Алибег обрисовал положение на фронте, если можно было назвать фронтом две группы, разделенные десятками километров и пока вошедшие в соприкосновение только при помощи воздушной и тайной разведки. А разведка эта показала следующее:
— Количество красных бойцов превосходит едва ли не вчетверо оба наши корпуса. Но, Ваше Величество, красное командование, оказывается, не особенно доверяет своим пролетарским легионам. Вот почему не осмеливается оно двинуться дальше Бокатской зоны, представляющей сектор с дугой в сорок — пятьдесят километров. Зона укреплена, и, хотя это далеко не последнее слово инженерной техники, но есть и окопы, и проволочные заграждения, и большое количество орудий. За проволокой довольно густые линии войск, — около шестидесяти тысяч. В ближайшем же тылу отряды особого назначения и полевая жандармерия — все испытанные коммунисты, как из советской России, так и свои, пандурские. Если фронт дрогнет, они должны остановить бегущих пулеметным огнем и обратно загнать на позиции. В поле красные не выйдут, да их и не выпустят, боясь измены. В поле не удержишь под пулеметами всех этих «железных бойцов революции».
— А с моря?
— На береговую полосу, Ваше Величество, они не обращают никакого внимания. Десанта им опасаться нечего. Они знают, что у нас нет перевозочных средств. А к тому, что Друди время от времени обстреливает их, они привыкли, хотя всякий раз эта легкая бомбардировка и вызывает у них панику.

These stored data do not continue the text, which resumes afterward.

-- ==== Sys2Proof/Tests/Slice0.lean ====
section
/-! SUPPORT. Tests, whose expected results are the vectors V10 to V33 of 95_test_vectors and the rules' own examples, and
for every statement that has hypotheses a witness that meets them. -/

namespace Sys2Proof.Machine.Slice0

open Sys2Proof Sys2Proof.Machine

-- One theorem at a time: the evaluations would each hold a thread.
set_option Elab.async false

/-! ## Small states -/

/-- After `SETUP`: all white, the handles as given (V18). -/
def readyWith (d c : Handle) : State :=
  { State.reset with
    mode := .ready
    pixels := #v[some initPixel, some initPixel, some initPixel, some initPixel,
      some initPixel, some initPixel, some initPixel, some initPixel]
    h := { dat := d, clk := c } }

def ready : State := readyWith .ok .ok

/-- A send of the white buffer at position `k`. -/
def sending (k : Fin 914) : State := { ready with busy := true, pos := k }

/-- With the collaborator's answers. -/
def answering (acq : List OpenResult) (s : State) : State := { s with env := { s.env with acq := acq } }

/-- With the host about to act. -/
def about (port : List HostAction) (s : State) : State := { s with env := { s.env with port := port } }

def nextOf : Out → Option State
  | .next t => some t
  | .fault _ => none
  | .refused _ => none

theorem next_of {o : Out} (h : (nextOf o).isSome = true) : ∃ t, o = .next t := by
  cases o with
  | next t => exact ⟨t, rfl⟩
  | fault f => cases h
  | refused r => cases h

/-- One field of the state an outcome goes on in. -/
def after {α : Type} (o : Out) (f : State → α) : Option α := (nextOf o).map f

/-- `SETUP`, `SETPIXEL 0, 255, 0, 0, 1.0` and `SEND` as V16 writes them. -/
def setupWord : BitVec 200 := 0x01000000000000000000000000000000000000000000000000#200
def redWord : BitVec 200 := 0x0200000000000000FF00000000000000003FF0000000000000#200
def sendWord : BitVec 200 := 0x07000000000000000000000000000000000000000000000000#200

/-! ## Well-formedness: a term that each check refuses -/

theorem test_wf_refuses_setPixel :
    [Instr.setPixel 2147483648 0 0 0 0, .setPixel 0 (-2147483649) 0 0 0, .setPixel 0 0 2147483648 0 0,
      .setPixel 0 0 0 2147483648 0].map Instr.wf = [false, false, false, false] := by
  decide

theorem test_wf_refuses_setPixelK :
    [Instr.setPixelK (-2147483649) 0 0 0, .setPixelK 0 2147483648 0 0, .setPixelK 0 0 2147483648 0,
      .setPixelK 0 0 0 2147483648].map Instr.wf = [false, false, false, false] := by
  decide

theorem test_wf_refuses_setAll :
    [Instr.setAll 2147483648 0 0 0, .setAll 0 2147483648 0 0, .setAll 0 0 (-2147483649) 0].map Instr.wf =
      [false, false, false] := by
  decide

theorem test_wf_refuses_setBright : (Instr.setBright 2147483648 0).wf = false := by decide

theorem test_wf_refuses_reserved :
    [Instr.reserved080F 0x07, .reserved080F 0x10, .reserved101F 0x0F, .reserved101F 0x20, .reserved203F 0x1F,
      .reserved203F 0x40, .reserved407F 0x3F, .reserved407F 0x80, .reserved80FF 0x7F].map Instr.wf =
      List.replicate 9 false := by
  decide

Адриан молча склонился над картой, молча вглядываясь в береговую полосу. Поднял глаза, с обычной светящейся улыбкой своей молвил:
— А мы им приготовим сюрприз! Одновременно с тем, как будем рвать фронт, мы высадимся у них в тылу, захватим Бокату, поднимем восстание и освободим томящихся в тюрьмах, чтобы эти негодяи в последнюю минуту не успели перебить своих заложников… Я думаю, с Божьей помощью и при содействии авиации это удастся… Кафаров, как вы полагаете?
— Ваше Величество, я думаю, что ротмистр Алибег, пожалуй, прав, говоря, что у нас нет перевозочных средств.
— Как нет? Десять больших фелюг найдется…
— Да, но какой же это будет десант? Триста, самое большее, четыреста человек?..
— И не нужно больше! Триста лучших, отборнейших людей, половина из них офицеры, — вполне достаточно!.. Друди со своей подводной лодкой будет прикрывать их… Все это мы разработаем сегодня же. Сегодня что у нас? Среда? Просто не верится. Всего только в воскресенье в Мадриде я смотрел бой быков, а сегодня… Итак, среда… — соображал Адриан, — четверг, в ночь с четверга на пятницу… — и хотя король не кончил, но все поняли, что в ночь с четверга на пятницу он поведет войска на прорыв…
И словно какой-то невидимый ток пронизал сидящих за столом, и все встрепенулись и замерли с напряженными лицами. В этом напряженном чувстве — и сознание громадной важности того, что надвигается, и смутная, необъяснимая тревога, и вера в своего вождя, и беспредельное какое-то любование этим своим вождем… Действительно, прав мулла, — именно как Сын Солнца, спустился Адриан в самый грозный, самый решительный для всей Пандурии момент. Оставшись вдвоем с Джунгой, король сказал ему:
— Попросите ко мне архиепископа Бокатского и вместе с ним имама Хафизова.
Через минуту Адриан усадил против себя двух князей церкви, — христианской и магометанской.
— Монсеньор, — обратился он к архиепископу, — сколько здесь, в Трагоне, священнослужителей?..
— Сейчас доложу, Ваше Величество… Три епископа…
— Только? — удивился Адриан, — а остальные девять?
— Там, Ваше Величество! — скорбно поднял вверх глаза архиепископ. — Все до единого расстреляны. Все… После жесточайших пыток…
— Какой ужас, — прошептал Адриан, сжав лоб рукой и проведя ею по лицу. — Дальше?
— Затем одиннадцать священников и восемнадцать монахов.